theorem State.modRun_fr {κ : Nat} {s0 s : State} {k : ℕ} {f : Run → Run} (hf_ : Fr κ s0 s) (hk_ : 0x400 &&& κ = 0x400 := by decide) :
    Fr κ s0 (State.modRun s k f) := by
  refine Fr.lift hf_ hk_ ?_
  clear hf_ hk_
  unfold State.modRun
  have h0 := Fr.refl 0x400 s
  repeat' first
      | ((try lift_lets); intro v; refine_lift have hv : Fr 0x400 s v := ?_; ?_; clear_value v)
      | ((try lift_lets); intro v)
      | with_reducible refine State.modKiosk_fr ?_
      | with_reducible refine Fr.ite ?_ ?_
      | with_reducible refine Fr.cond ?_ ?_
      | with_reducible assumption
      | (refine Fr.of_snd (by assumption) ?_)
      | (refine Fr.of_fst (by assumption) ?_)
      | split
      | (unfold v; split)
      | (unfold v; clear_value *; split)
      | (clear_value *; split)

theorem State.showLocks_fr {κ : Nat} {s0 s : State}  (hf_ : Fr κ s0 s) (hk_ : 0x20000000000000 &&& κ = 0x20000000000000 := by decide) :
    Fr κ s0 (State.showLocks s) := by
  refine Fr.lift hf_ hk_ ?_
  clear hf_ hk_
  unfold State.showLocks
  have h0 := Fr.refl 0x20000000000000 s
  repeat' first
      | ((try lift_lets); intro v; refine_lift have hv : Fr 0x20000000000000 s v := ?_; ?_; clear_value v)
      | ((try lift_lets); intro v)
      | with_reducible refine State.set_fr ?_
      | with_reducible refine Fr.ite ?_ ?_
      | with_reducible refine Fr.cond ?_ ?_
      | with_reducible assumption
      | (refine Fr.of_snd (by assumption) ?_)
      | (refine Fr.of_fst (by assumption) ?_)
      | split
      | (unfold v; split)
      | (unfold v; clear_value *; split)
      | (clear_value *; split)

theorem State.putLock_fr {κ : Nat} {s0 s : State} {l : ℕ} {k : Option ℕ} (hf_ : Fr κ s0 s) (hk_ : 0x20000000000400 &&& κ = 0x20000000000400 := by decide) :
    Fr κ s0 (State.putLock s l k) := by
  refine Fr.lift hf_ hk_ ?_
  clear hf_ hk_
  unfold State.putLock
  have h0 := Fr.refl 0x20000000000400 s
  repeat' first
      | ((try lift_lets); intro v; refine_lift have hv : Fr 0x20000000000400 s v := ?_; ?_; clear_value v)
      | ((try lift_lets); intro v)
      | with_reducible refine State.modFab_fr ?_
      | with_reducible refine State.showLocks_fr ?_
      | with_reducible refine Fr.ite ?_ ?_
      | with_reducible refine Fr.cond ?_ ?_
      | with_reducible assumption
      | (refine Fr.of_snd (by assumption) ?_)
      | (refine Fr.of_fst (by assumption) ?_)
      | split
      | (unfold v; split)
      | (unfold v; clear_value *; split)
      | (clear_value *; split)

theorem State.freeLock_fr {κ : Nat} {s0 s : State} {l : ℕ} (hf_ : Fr κ s0 s) (hk_ : 0x20000080000400 &&& κ = 0x20000080000400 := by decide) :
    Fr κ s0 (State.freeLock s l) := by
  refine Fr.lift hf_ hk_ ?_
  clear hf_ hk_
  unfold State.freeLock
  dsimp only
  have h0 := Fr.refl 0x20000080000400 s
  repeat' first
      | ((try lift_lets); intro v; refine_lift have hv : Fr 0x20000080000400 s v := ?_; ?_; clear_value v)
      | ((try lift_lets); intro v)
      | with_reducible refine State.freshNat_fr ?_
      | with_reducible refine State.modRun_fr ?_
      | with_reducible refine State.putLock_fr ?_
      | with_reducible refine Fr.ite ?_ ?_
      | with_reducible refine Fr.cond ?_ ?_
      | with_reducible assumption
      | (refine Fr.of_snd (by assumption) ?_)
      | (refine Fr.of_fst (by assumption) ?_)
      | split
      | (unfold v; split)
      | (unfold v; clear_value *; split)
      | (clear_value *; split)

To do >> Write the data out once more, exactly as it was given.

Task output >>
theorem State.modRun_fr {κ : Nat} {s0 s : State} {k : ℕ} {f : Run → Run} (hf_ : Fr κ s0 s) (hk_ : 0x400 &&& κ = 0x400 := by decide) :
    Fr κ s0 (State.modRun s k f) := by
  refine Fr.lift hf_ hk_ ?_
  clear hf_ hk_
  unfold State.modRun
  have h0 := Fr.refl 0x400 s
  repeat' first
      | ((try lift_lets); intro v; refine_lift have hv : Fr 0x400 s v := ?_; ?_; clear_value v)
      | ((try lift_lets); intro v)
      | with_reducible refine State.modKiosk_fr ?_
      | with_reducible refine Fr.ite ?_ ?_
      | with_reducible refine Fr.cond ?_ ?_
      | with_reducible assumption
      | (refine Fr.of_snd (by assumption) ?_)
      | (refine Fr.of_fst (by assumption) ?_)
      | split
      | (unfold v; split)
      | (unfold v; clear_value *; split)
      | (clear_value *; split)

theorem State.showLocks_fr {κ : Nat} {s0 s : State}  (hf_ : Fr κ s0 s) (hk_ : 0x20000000000000 &&& κ = 0x20000000000000 := by decide) :
    Fr κ s0 (State.showLocks s) := by
  refine Fr.lift hf_ hk_ ?_
  clear hf_ hk_
  unfold State.showLocks
  have h0 := Fr.refl 0x20000000000000 s
  repeat' first
      | ((try lift_lets); intro v; refine_lift have hv : Fr 0x20000000000000 s v := ?_; ?_; clear_value v)
      | ((try lift_lets); intro v)
      | with_reducible refine State.set_fr ?_
      | with_reducible refine Fr.ite ?_ ?_
      | with_reducible refine Fr.cond ?_ ?_
      | with_reducible assumption
      | (refine Fr.of_snd (by assumption) ?_)
      | (refine Fr.of_fst (by assumption) ?_)
      | split
      | (unfold v; split)
      | (unfold v; clear_value *; split)
      | (clear_value *; split)

theorem State.putLock_fr {κ : Nat} {s0 s : State} {l : ℕ} {k : Option ℕ} (hf_ : Fr κ s0 s) (hk_ : 0x20000000000400 &&& κ = 0x20000000000400 := by decide) :
    Fr κ s0 (State.putLock s l k) := by
  refine Fr.lift hf_ hk_ ?_
  clear hf_ hk_
  unfold State.putLock
  have h0 := Fr.refl 0x20000000000400 s
  repeat' first
      | ((try lift_lets); intro v; refine_lift have hv : Fr 0x20000000000400 s v := ?_; ?_; clear_value v)
      | ((try lift_lets); intro v)
      | with_reducible refine State.modFab_fr ?_
      | with_reducible refine State.showLocks_fr ?_
      | with_reducible refine Fr.ite ?_ ?_
      | with_reducible refine Fr.cond ?_ ?_
      | with_reducible assumption
      | (refine Fr.of_snd (by assumption) ?_)
      | (refine Fr.of_fst (by assumption) ?_)
      | split
      | (unfold v; split)
      | (unfold v; clear_value *; split)
      | (clear_value *; split)

theorem State.freeLock_fr {κ : Nat} {s0 s : State} {l : ℕ} (hf_ : Fr κ s0 s) (hk_ : 0x20000080000400 &&& κ = 0x20000080000400 := by decide) :
    Fr κ s0 (State.freeLock s l) := by
  refine Fr.lift hf_ hk_ ?_
  clear hf_ hk_
  unfold State.freeLock
  dsimp only
  have h0 := Fr.refl 0x20000080000400 s
  repeat' first
      | ((try lift_lets); intro v; refine_lift have hv : Fr 0x20000080000400 s v := ?_; ?_; clear_value v)
      | ((try lift_lets); intro v)
      | with_reducible refine State.freshNat_fr ?_
      | with_reducible refine State.modRun_fr ?_
      | with_reducible refine State.putLock_fr ?_
      | with_reducible refine Fr.ite ?_ ?_
      | with_reducible refine Fr.cond ?_ ?_
      | with_reducible assumption
      | (refine Fr.of_snd (by assumption) ?_)
      | (refine Fr.of_fst (by assumption) ?_)
      | split
      | (unfold v; split)
      | (unfold v; clear_value *; split)
      | (clear_value *; split)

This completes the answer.